Sack, who is Jewish, has been collecting vintage and antiquarian cookbooks since her early 20s — she was influenced by a girlfriend who ran a now-closed bookstore on Clement Street, an internship at the auction house Christie’s while she was in college in New York, and her work at a rare-book auction gallery. For her, getting newbies interested in collecting is half the fun.

“I love watching people get excited about books. Their excitement of discovery reflects my own, so it makes me really happy to see it,” she says, referring to her modestly priced antique books (many in the $30 to $70 range) as a “gateway drug” that often gets customers interested in collecting more seriously.

Organized by theme and subject, the shop features a sizable Jewish and Israeli cuisine section, including “Jerusalem,” the much buzzed-about tome of gourmet Middle Eastern cuisine by chefs Yotam Ottolenghi and Sami Tamimi. The book has been a bestseller since its publication last October.

Another of Sack’s recent favorite acquisitions in that section is pretty different: a 1930 edition of “Tempting Kosher Dishes,” published by the Manischewitz company, featuring recipes like matzah dumplings, chocolate “wine cake” and cheese balls … made with matzah meal, of course.

At a time when independent bookstores are struggling, and many home chefs are more likely to turn to the Internet than a cookbook for a recipe, Sack says her store has been successful because a cookbook provides an experience that recipe blogs simply can’t reproduce. “My partner, Paula, has a great way of putting it: Having a single recipe rather than a whole cookbook is like having one song on your iPod shuffle rather than a whole album,” she says.

“Somebody’s curated that whole album or that whole book to be a collection that all makes sense together. And with a blog, it’s often just one person [writing] … With a cookbook, you have writers, editors, ideally multiple people testing the recipes. The best cookbooks also kind of build on themselves, starting with a foundation and getting more complex as you go.”

The couple also own the pet shop adjacent to the store; it’s been there 14 years to the bookstore’s five.

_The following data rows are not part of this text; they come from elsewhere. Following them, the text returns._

-- ==== Sys2Proof/Laws/KeepsMatrix.lean ====
section
/-! SUPPORT. What the operations of Machine/Matrix.lean keep, and the registers that each may change. -/

namespace Sys2Proof.Machine

variable {T : Option Reg → Bool} {K : State → Prop}

def touchUnder (p : Option Reg) : Bool := touchPutBytes p

theorem keeps_under (hK : Closed T K) (s : State) (l : Load) (hT : ∀ p, touchUnder p = true → T p = true) (hks : Has
    K s) : Has K (State.under s l) := by
  unfold State.under
  try dsimp only
  repeat' first
    | exact fun p hp => hT p hp
    | intro _
    | with_reducible assumption
    | with_reducible exact hks
    | with_reducible apply Has.ite
    | with_reducible apply keeps_putBytes
    | with_reducible apply Has.foldl
    | with_reducible apply Has1.foldl
    | with_reducible exact Has1.proj (by with_reducible assumption)
    | with_reducible apply Has1.mk
    | dsimp only
    | split

def touchArrayReplay (p : Option Reg) : Bool := touchAddReg .residueReplays p || touchParityReplayed p

theorem keeps_arrayReplay (hK : Closed T K) (s : State) (b step : Nat) (hT : ∀ p, touchArrayReplay p = true → T p =
    true) (hks : Has K s) : Has K (State.arrayReplay s b step) := by
  unfold State.arrayReplay
  try dsimp only
  repeat' first
    | exact fun p hp => hT p (by simp only [touchArrayReplay, hp, Bool.or_true, Bool.true_or])
    | intro _
    | with_reducible assumption
    | with_reducible exact hks
    | with_reducible apply Has.ite
    | with_reducible apply keeps_addReg
    | with_reducible apply keeps_parityReplayed
    | dsimp only
    | split

def touchArrayFailed (p : Option Reg) : Bool := touchArrayReplay p || touchParityPersistent p

theorem keeps_arrayFailed (hK : Closed T K) (s : State) (b step : Nat) (hT : ∀ p, touchArrayFailed p = true → T p =
    true) (hks : Has K s) : Has K (State.arrayFailed s b step) := by
  unfold State.arrayFailed
  try dsimp only
  repeat' first
    | exact fun p hp => hT p (by simp only [touchArrayFailed, hp, Bool.or_true, Bool.true_or])
    | intro _
    | with_reducible assumption
    | with_reducible exact hks
    | with_reducible apply Has.ite
    | with_reducible apply keeps_arrayReplay
    | with_reducible apply keeps_parityPersistent
    | with_reducible apply keeps_setBay
    | simp only [Has.same hK]
    | dsimp only
    | split

def touchCompleteMma (p : Option Reg) : Bool := touchRunEntry p

theorem keeps_completeMma (hK : Closed T K) (s : State) (b : Nat) (p : Flight → Bool) (f : Flight) (hT : ∀ p,
    touchCompleteMma p = true → T p = true) (hks : Has K s) : Has K (State.completeMma s b p f) := by
  unfold State.completeMma
  try dsimp only
  repeat' first
    | exact fun p hp => hT p hp
    | intro _
    | with_reducible assumption
    | with_reducible exact hks
    | with_reducible apply Has.ite
    | with_reducible apply keeps_runEntry
    | with_reducible apply keeps_setBay
    | dsimp only
    | split

def touchInterruptMma (p : Option Reg) : Bool := touchSetFlight p || touchWrites p

theorem keeps_interruptMma (hK : Closed T K) (s : State) (b n : Nat) (f : Flight) (hT : ∀ p, touchInterruptMma p =
    true → T p = true) (hks : Has K s) : Has K (State.interruptMma s b n f) := by
  unfold State.interruptMma
  try dsimp only
  repeat' first
    | exact fun p hp => hT p (by simp only [touchInterruptMma, hp, Bool.or_true, Bool.true_or])
    | intro _
    | with_reducible assumption
    | with_reducible exact hks
    | with_reducible apply Has.ite
    | with_reducible apply keeps_setBay
    | with_reducible apply keeps_setFlight
    | with_reducible apply keeps_writes
    | simp only [Has.same hK]
    | dsimp only
    | split

def touchRunMma (p : Option Reg) : Bool := touchArrayFailed p || touchArrayReplay p || touchCompleteMma p ||
  touchInterruptMma p

theorem keeps_runMma (hK : Closed T K) (s : State) (b form : Nat) (check : ArrayCheck) (hT : ∀ p, touchRunMma p =
    true → T p = true) (hks : Has K s) : Has K (State.runMma s b form check) := by
  unfold State.runMma
  try dsimp only
  repeat' first
    | exact fun p hp => hT p (by simp only [touchRunMma, hp, Bool.or_true, Bool.true_or])
    | intro _
    | with_reducible assumption
    | with_reducible exact hks
    | with_reducible apply Has.ite
    | with_reducible apply keeps_arrayFailed
    | with_reducible apply keeps_arrayReplay
    | with_reducible apply keeps_completeMma
    | with_reducible apply keeps_interruptMma
    | dsimp only
    | split

def touchExecMmaFull (p : Option Reg) : Bool := touchRunMma p

theorem keeps_execMmaFull (hK : Closed T K) (b : Fin 256) (check : ArrayCheck) (s : State) (hT : ∀ p, touchExecMmaFull
    p = true → T p = true) (hks : Has K s) : HasRes K (execMmaFull b check s) := by
  unfold execMmaFull
  try dsimp only
  repeat' first
    | exact fun p hp => hT p hp
    | intro _
    | with_reducible assumption
    | with_reducible exact hks
    | with_reducible apply HasRes.next
    | with_reducible apply HasRes.ite
    | with_reducible apply Has.ite
    | with_reducible apply keeps_runMma
    | dsimp only
    | split

def touchExecMmaPartial (p : Option Reg) : Bool := touchRunMma p

theorem keeps_execMmaPartial (hK : Closed T K) (b : Fin 256) (check : ArrayCheck) (s : State) (hT : ∀ p,
    touchExecMmaPartial p = true → T p = true) (hks : Has K s) : HasRes K (execMmaPartial b check s) := by
  unfold execMmaPartial
  try dsimp only
  repeat' first
    | exact fun p hp => hT p hp
    | intro _
    | with_reducible assumption
    | with_reducible exact hks
    | with_reducible apply HasRes.next
    | with_reducible apply HasRes.ite
    | with_reducible apply Has.ite
    | with_reducible apply keeps_runMma
    | dsimp only
    | split

def touchExecMmaCombine (p : Option Reg) : Bool := touchRunMma p

theorem keeps_execMmaCombine (hK : Closed T K) (b : Fin 256) (check : ArrayCheck) (s : State) (hT : ∀ p,
    touchExecMmaCombine p = true → T p = true) (hks : Has K s) : HasRes K (execMmaCombine b check s) := by
  unfold execMmaCombine
  try dsimp only
  repeat' first
    | exact fun p hp => hT p hp
    | intro _
    | with_reducible assumption
    | with_reducible exact hks
    | with_reducible apply HasRes.next
    | with_reducible apply HasRes.ite
    | with_reducible apply Has.ite
    | with_reducible apply keeps_runMma
    | dsimp only
    | split

def touchFinishWriteBack (p : Option Reg) : Bool := touchMergeAll p || touchSetFlight p || touchWrites p

theorem keeps_finishWriteBack (hK : Closed T K) (s : State) (b : Nat) (hT : ∀ p, touchFinishWriteBack p = true → T p
    = true) (hks : Has K s) : Has K (State.finishWriteBack s b) := by
  unfold State.finishWriteBack
  try dsimp only
  repeat' first
    | exact fun p hp => hT p (by simp only [touchFinishWriteBack, hp, Bool.or_true, Bool.true_or])
    | intro _
    | with_reducible assumption
    | with_reducible exact hks
    | with_reducible apply Has.ite
    | with_reducible apply keeps_mergeAll
    | with_reducible apply keeps_setBay
    | with_reducible apply keeps_setFlight
    | with_reducible apply keeps_writes
    | simp only [Has.same hK]
    | with_reducible refine Has1.of_eq ?_ (by assumption)
    | (with_reducible apply Has1.proj; with_reducible apply keeps_mergeAll)
    | dsimp only
    | split

def touchResumeBays (p : Option Reg) : Bool := touchFinishWriteBack p

theorem keeps_resumeBays (hK : Closed T K) (s : State) (ks : List Nat) (moved : Bool) (hT : ∀ p, touchResumeBays p =
    true → T p = true) (hks : Has K s) : Has K (State.resumeBays s ks moved) := by
  unfold State.resumeBays
  try dsimp only
  repeat' first
    | exact fun p hp => hT p hp
    | intro _
    | with_reducible assumption
    | with_reducible exact hks
    | with_reducible apply Has.ite
    | with_reducible apply keeps_finishWriteBack
    | with_reducible apply keeps_setBay
    | with_reducible apply Has.foldl
    | with_reducible apply Has1.foldl
    | with_reducible exact Has1.proj (by with_reducible assumption)
    | with_reducible apply Has1.mk
    | simp only [Has.same hK]
    | dsimp only
    | split

def touchFailBay (p : Option Reg) : Bool := touchChange .baysActive p || touchDegrade p || touchLogError p

theorem keeps_failBay (hK : Closed T K) (s : State) (t : SelfTest) (die phys : Nat) (hT : ∀ p, touchFailBay p = true
    → T p = true) (hks : Has K s) : Has K (State.failBay s t die phys) := by
  unfold State.failBay
  try dsimp only
  repeat' first
    | exact fun p hp => hT p (by simp only [touchFailBay, hp, Bool.or_true, Bool.true_or])
    | intro _
    | with_reducible assumption
    | with_reducible exact hks
    | with_reducible apply Has.ite
    | with_reducible apply keeps_change
    | with_reducible apply keeps_degrade
    | with_reducible apply keeps_endTest
    | with_reducible apply keeps_logError
    | with_reducible apply keeps_setBay
    | with_reducible apply keeps_setTest
    | with_reducible apply Has.foldl
    | with_reducible apply Has1.foldl
    | with_reducible exact Has1.proj (by with_reducible assumption)
    | with_reducible apply Has1.mk
    | simp only [Has.same hK]
    | dsimp only
    | split

def touchUseSpareBay (p : Option Reg) : Bool := touchChange .baySparesLeft p

theorem keeps_useSpareBay (hK : Closed T K) (s : State) (die : Nat) (hT : ∀ p, touchUseSpareBay p = true → T p =
    true) (hks : Has K s) : Has K (State.useSpareBay s die) := by
  unfold State.useSpareBay
  try dsimp only
  repeat' first
    | exact fun p hp => hT p hp
    | intro _
    | with_reducible assumption
    | with_reducible exact hks
    | with_reducible apply Has.ite
    | with_reducible apply keeps_change
    | dsimp only
    | split

def touchExecArrayBistComplete (p : Option Reg) : Bool := touchChange .bayState p || touchFailBay p ||
  touchResumeBays p || touchUseSpareBay p

theorem keeps_execArrayBistComplete (hK : Closed T K) (die : Fin 8) (phys : Fin 34) (pass : Bool) (s : State) (hT :
    ∀ p, touchExecArrayBistComplete p = true → T p = true) (hks : Has K s) : HasRes K (execArrayBistComplete die
    phys pass s) := by
  unfold execArrayBistComplete
  try dsimp only
  repeat' first
    | exact fun p hp => hT p (by simp only [touchExecArrayBistComplete, hp, Bool.or_true, Bool.true_or])
    | intro _
    | with_reducible assumption
    | with_reducible exact hks
    | with_reducible apply HasRes.next
    | with_reducible apply HasRes.ite
    | with_reducible apply Has.ite
    | with_reducible apply keeps_change
    | with_reducible apply keeps_endTest
    | with_reducible apply keeps_failBay
    | with_reducible apply keeps_resumeBays
    | with_reducible apply keeps_useSpareBay
    | dsimp only
    | split

def touchExecBaySpareCopyComplete (p : Option Reg) : Bool := touchChange .bayState p || touchChange .lbayMap p ||
  touchResumeBays p || touchUseSpareBay p

theorem keeps_execBaySpareCopyComplete (hK : Closed T K) (die : Fin 8) (phys : Fin 34) (s : State) (hT : ∀ p,
    touchExecBaySpareCopyComplete p = true → T p = true) (hks : Has K s) : HasRes K (execBaySpareCopyComplete die
    phys s) := by
  unfold execBaySpareCopyComplete
  try dsimp only
  repeat' first
    | exact fun p hp => hT p (by simp only [touchExecBaySpareCopyComplete, hp, Bool.or_true, Bool.true_or])
    | intro _
    | with_reducible assumption
    | with_reducible exact hks
    | with_reducible apply HasRes.next
    | with_reducible apply HasRes.ite
    | with_reducible apply Has.ite
    | with_reducible apply keeps_change
    | with_reducible apply keeps_endTest
    | with_reducible apply keeps_resumeBays
    | with_reducible apply keeps_setBay
    | with_reducible apply keeps_useSpareBay
    | with_reducible apply Has.foldl
    | with_reducible apply Has1.foldl
    | with_reducible exact Has1.proj (by with_reducible assumption)
    | with_reducible apply Has1.mk
    | simp only [Has.same hK]
    | dsimp only
    | split

end Sys2Proof.Machine
end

But the success of Omnivore Books speaks to the audience that’s clearly still out there for cookbooks, new and vintage: On a recent Friday afternoon, the cozy shop always had at least a few customers browsing. Sack says her clientele includes chefs (Alice Waters is a fan), amateur foodies, tourists and even a couple of A-list celebrities who buy from Sack online.

It helps to have a jam-packed schedule of interactive events and author appearances, with the evening’s offerings announced on a “Menu du Jour” chalkboard outside the store. Regular cooking competitions — Sack is partial to pie contests — often see customers spilling out onto the sidewalk and down the street. The competitions are free for contestants, and $5 for those who just want to taste all the entries; winners are chosen by anonymous vote and split the door money with the store as a prize.

At a recent contest, Sack momentarily panicked when a couple of police officers walked up. “I thought they were going to tell us the crowd had gotten too big, and I asked if we were blocking sidewalk traffic or something,” she recalls. “Then one of them goes, ‘No, I baked a sweet potato pie!’ And it was a really good pie! We have pictures of him holding the empty pie plate and talking to kids.”

Omnivore Books is located at 3885 Cesar Chavez St., San Francisco.